* [Try it]: Beginning with the first line, transcribe the entries below exactly through the line containing "let r := shiftLeft (s.shiftOperand o)", inclusive.

(Collected data)
┄┄┄┄┄┄┄┄┄┄

-- ==== Sys2Proof/Machine/Shift.lean ====
section
/-! DEFINITION. ASL, LSR, ROL, ROR, INC, DEC, INX, INY, DEX, DEY (spec/42_shift_incdec.md). -/

namespace Sys2Proof.Machine

/-- ASL (R120, R124). -/
def execAsl (o : ShiftArg) (s : State) : Host.Outcome State Fault Refusal :=
  let r := shiftLeft (s.shiftOperand o)
  retire .asl o.mode (s.shiftCrosses o) 0 ((s.writeBack o r.val).setShift r)

/-- LSR (R121, R124). -/
def execLsr (o : ShiftArg) (s : State) : Host.Outcome State Fault Refusal :=
  let r := shiftRight (s.shiftOperand o)
  retire .lsr o.mode (s.shiftCrosses o) 0 ((s.writeBack o r.val).setShift r)

/-- ROL (R122, R124). -/
def execRol (o : ShiftArg) (s : State) : Host.Outcome State Fault Refusal :=
  let r := rotateLeft (s.shiftOperand o) (s.flag .c)
  retire .rol o.mode (s.shiftCrosses o) 0 ((s.writeBack o r.val).setShift r)

/-- ROR (R123, R124). -/
def execRor (o : ShiftArg) (s : State) : Host.Outcome State Fault Refusal :=
  let r := rotateRight (s.shiftOperand o) (s.flag .c)
  retire .ror o.mode (s.shiftCrosses o) 0 ((s.writeBack o r.val).setShift r)

/-- INC (R125). -/
def execInc (o : MemArg) (s : State) : Host.Outcome State Fault Refusal :=
  let r := s.memOperand o + 1
  retire .inc o.mode (s.crosses o) 0 ((s.writeByte (s.effAddr o) r).setNZ r)

/-- DEC (R126). -/
def execDec (o : MemArg) (s : State) : Host.Outcome State Fault Refusal :=
  let r := s.memOperand o - 1
  retire .dec o.mode (s.crosses o) 0 ((s.writeByte (s.effAddr o) r).setNZ r)

/-- INX (R127). -/
def execInx (s : State) : Host.Outcome State Fault Refusal :=
  retire .inx .imp false 0 (s.loadX (s.x + 1))

/-- INY (R128). -/
def execIny (s : State) : Host.Outcome State Fault Refusal :=
  retire .iny .imp false 0 (s.loadY (s.y + 1))

/-- DEX (R129). -/
def execDex (s : State) : Host.Outcome State Fault Refusal :=
  retire .dex .imp false 0 (s.loadX (s.x - 1))

/-- DEY (R130). -/
def execDey (s : State) : Host.Outcome State Fault Refusal :=
  retire .dey .imp false 0 (s.loadY (s.y - 1))

end Sys2Proof.Machine
end

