-- ==== Sys2Proof/Machine/Stack.lean ====
section
/-! DEFINITION. PHA, PHP, PLA, PLP and the single-flag operations (spec/44_stack_flags.md). -/

namespace Sys2Proof.Machine

/-- PHA (R160). -/
def execPha (s : State) : Host.Outcome State Fault Refusal :=
  retire .pha .imp false 0 (s.push8 s.a)

/-- PHP (R161): the whole byte as it reads, Break as stored. -/
def execPhp (s : State) : Host.Outcome State Fault Refusal :=
  retire .php .imp false 0 (s.push8 s.readP)

/-- PLA (R162). -/
def execPla (s : State) : Host.Outcome State Fault Refusal :=
  retire .pla .imp false 0 (s.pull8.2.loadA s.pull8.1)

/-- PLP (R163). -/
def execPlp (s : State) : Host.Outcome State Fault Refusal :=
  retire .plp .imp false 0 (s.pull8.2.writeP s.pull8.1)

/-- CLC (R164). -/
def execClc (s : State) : Host.Outcome State Fault Refusal :=
  retire .clc .imp false 0 (s.setFlag .c false)

/-- SEC (R165). -/
def execSec (s : State) : Host.Outcome State Fault Refusal :=
  retire .sec .imp false 0 (s.setFlag .c true)

/-- CLI (R166). -/
def execCli (s : State) : Host.Outcome State Fault Refusal :=
  retire .cli .imp false 0 (s.setFlag .i false)

/-- SEI (R167). -/
def execSei (s : State) : Host.Outcome State Fault Refusal :=
  retire .sei .imp false 0 (s.setFlag .i true)

/-- CLV (R168). -/
def execClv (s : State) : Host.Outcome State Fault Refusal :=
  retire .clv .imp false 0 (s.setFlag .v false)

/-- CLD (R169). -/
def execCld (s : State) : Host.Outcome State Fault Refusal :=
  retire .cld .imp false 0 (s.setFlag .d false)

/-- SED (R170). -/
def execSed (s : State) : Host.Outcome State Fault Refusal :=
  retire .sed .imp false 0 (s.setFlag .d true)

end Sys2Proof.Machine
end

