-- ==== Sys2Proof/Machine/System.lean ====
section
/-! DEFINITION. BRK, RTI, NOP and UNKNOWN (spec/46_system.md). -/

namespace Sys2Proof.Machine

/-- BRK (R200, R218): takes the entry through the IRQ/BRK vector, whatever I holds; PC is first moved on by BRK_PAD. -/
def execBrk (s : State) : Host.Outcome State Fault Refusal :=
  retire .brk .imp false 0 ((s.setPc (s.pc + BitVec.ofNat 16 s.cfg.brkPad.val)).enter irqVector)

/-- RTI (R201): PC is not incremented, unlike RTS. -/
def execRti (s : State) : Host.Outcome State Fault Refusal :=
  retire .rti .imp false 0 s.returnFromEntry

/-- NOP (R202). -/
def execNop (s : State) : Host.Outcome State Fault Refusal :=
  retire .nop .imp false 0 s

/-- UNKNOWN (R203): no effect but its cost, for each of the 105 unassigned bytes (R70); an assigned byte is no UNKNOWN. -/
def execUnknown (b : Byte) (s : State) : Host.Outcome State Fault Refusal :=
  if unassignedBytes.contains b then .next (s.setCyc (baseCost s.cfg b)) else .fault .invalidOperation

end Sys2Proof.Machine
end

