/-- The operand of a reading operation: the immediate byte itself, the accumulator in the implied form, else the byte at the
effective address. That an immediate operand is the byte the decoded instruction carries, where the spec reads memory at
the operand's own location, is the model's choice (DEDUCED, log 8). -/
def Obligations.OperandIsByteAtEffectiveAddress : Prop :=
  ∀ (s : State) (b : Byte) (m : MemArg),
    s.readOperand (.imm b) = b ∧ s.readOperand (.mem m) = s.readByte (s.effAddr m) ∧
    s.shiftOperand .acc = s.a ∧ s.shiftOperand (.mem m) = s.readByte (s.effAddr m)

/-- The stack page: the address `SP` names is 0x0100 plus SP, distinct for distinct SP (R14; the convention is D1, log 12). -/
def Obligations.StackAddressLiesInPageOne : Prop :=
  (∀ sp, (stackAddr sp).toNat = 256 + sp.toNat) ∧ ∀ p q, stackAddr p = stackAddr q → p = q

/-! ### Arithmetic, logic, compare -/

/-- ADC: the 8-bit sum with carry-in, its carry out of 8 bits, Z, N, and V when the operands' signs are equal and the
result's differs; A and those four flags alone change. -/
def Obligations.AdcAddsWithCarry : Prop :=
  encodedAs .adc [(.imm, 0x69), (.zp, 0x65), (.zpx, 0x75), (.abs, 0x6D), (.abx, 0x7D), (.aby, 0x79), (.izx, 0x61), (.izy, 0x71)] ∧
  ∀ (o : ReadArg) (s : State), (Instr.adc o).wf = true →
    ∃ t, exec (.adc o) s = .next t ∧ t = { s with a := t.a, p := t.p, cyc := t.cyc } ∧
      (let m := s.readOperand o
      let sum := s.a.toNat + m.toNat + (s.flag .c).toNat
      t.a.toNat = sum % 256 ∧ (t.flag .c = true ↔ 255 < sum) ∧ nzOf t t.a ∧
      (t.flag .v = true ↔ s.a.getLsbD 7 = m.getLsbD 7 ∧ t.a.getLsbD 7 ≠ s.a.getLsbD 7)) ∧
      keepsFlags s t [.c, .z, .n, .v]

/-- SBC: A - operand - (1 - C) modulo 256, C when there is no borrow, V when the true signed difference does not fit 8
bits; A and C, Z, N, V alone change. The reading of V is the spec's decision D32 with C4 (log 12). -/
def Obligations.SbcSubtractsWithBorrow : Prop :=
  encodedAs .sbc [(.imm, 0xE9), (.zp, 0xE5), (.zpx, 0xF5), (.abs, 0xED), (.abx, 0xFD), (.aby, 0xF9), (.izx, 0xE1), (.izy, 0xF1)] ∧
  ∀ (o : ReadArg) (s : State), (Instr.sbc o).wf = true →
    ∃ t, exec (.sbc o) s = .next t ∧ t = { s with a := t.a, p := t.p, cyc := t.cyc } ∧
      (let m := s.readOperand o
      let borrow := (!s.flag .c).toNat
      t.a.toNat = (256 + s.a.toNat - m.toNat - borrow) % 256 ∧ (t.flag .c = true ↔ m.toNat + borrow ≤ s.a.toNat) ∧
      nzOf t t.a ∧
      (t.flag .v = true ↔ s.a.toInt - m.toInt - borrow < -128 ∨ 127 < s.a.toInt - m.toInt - borrow)) ∧
      keepsFlags s t [.c, .z, .n, .v]

/-- SBC of a byte leaves the A and P that ADC of its complement leaves (41_arith_logic.md section 4). -/
def Obligations.SbcIsAdcOfComplement : Prop :=
  ∀ (b : Byte) (s : State), ∃ t u, exec (.sbc (.imm b)) s = .next t ∧ exec (.adc (.imm (b ^^^ 0xFF))) s = .next u ∧
    t = { u with cyc := t.cyc }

┄┄┄┄┄┄┄┄┄┄

* [Written answer]:
-- ==== Sys2Proof/Machine/Shift.lean ====
section
/-! DEFINITION. ASL, LSR, ROL, ROR, INC, DEC, INX, INY, DEX, DEY (spec/42_shift_incdec.md). -/

namespace Sys2Proof.Machine

/-- ASL (R120, R124). -/
def execAsl (o : ShiftArg) (s : State) : Host.Outcome State Fault Refusal :=
  let r := shiftLeft (s.shiftOperand o)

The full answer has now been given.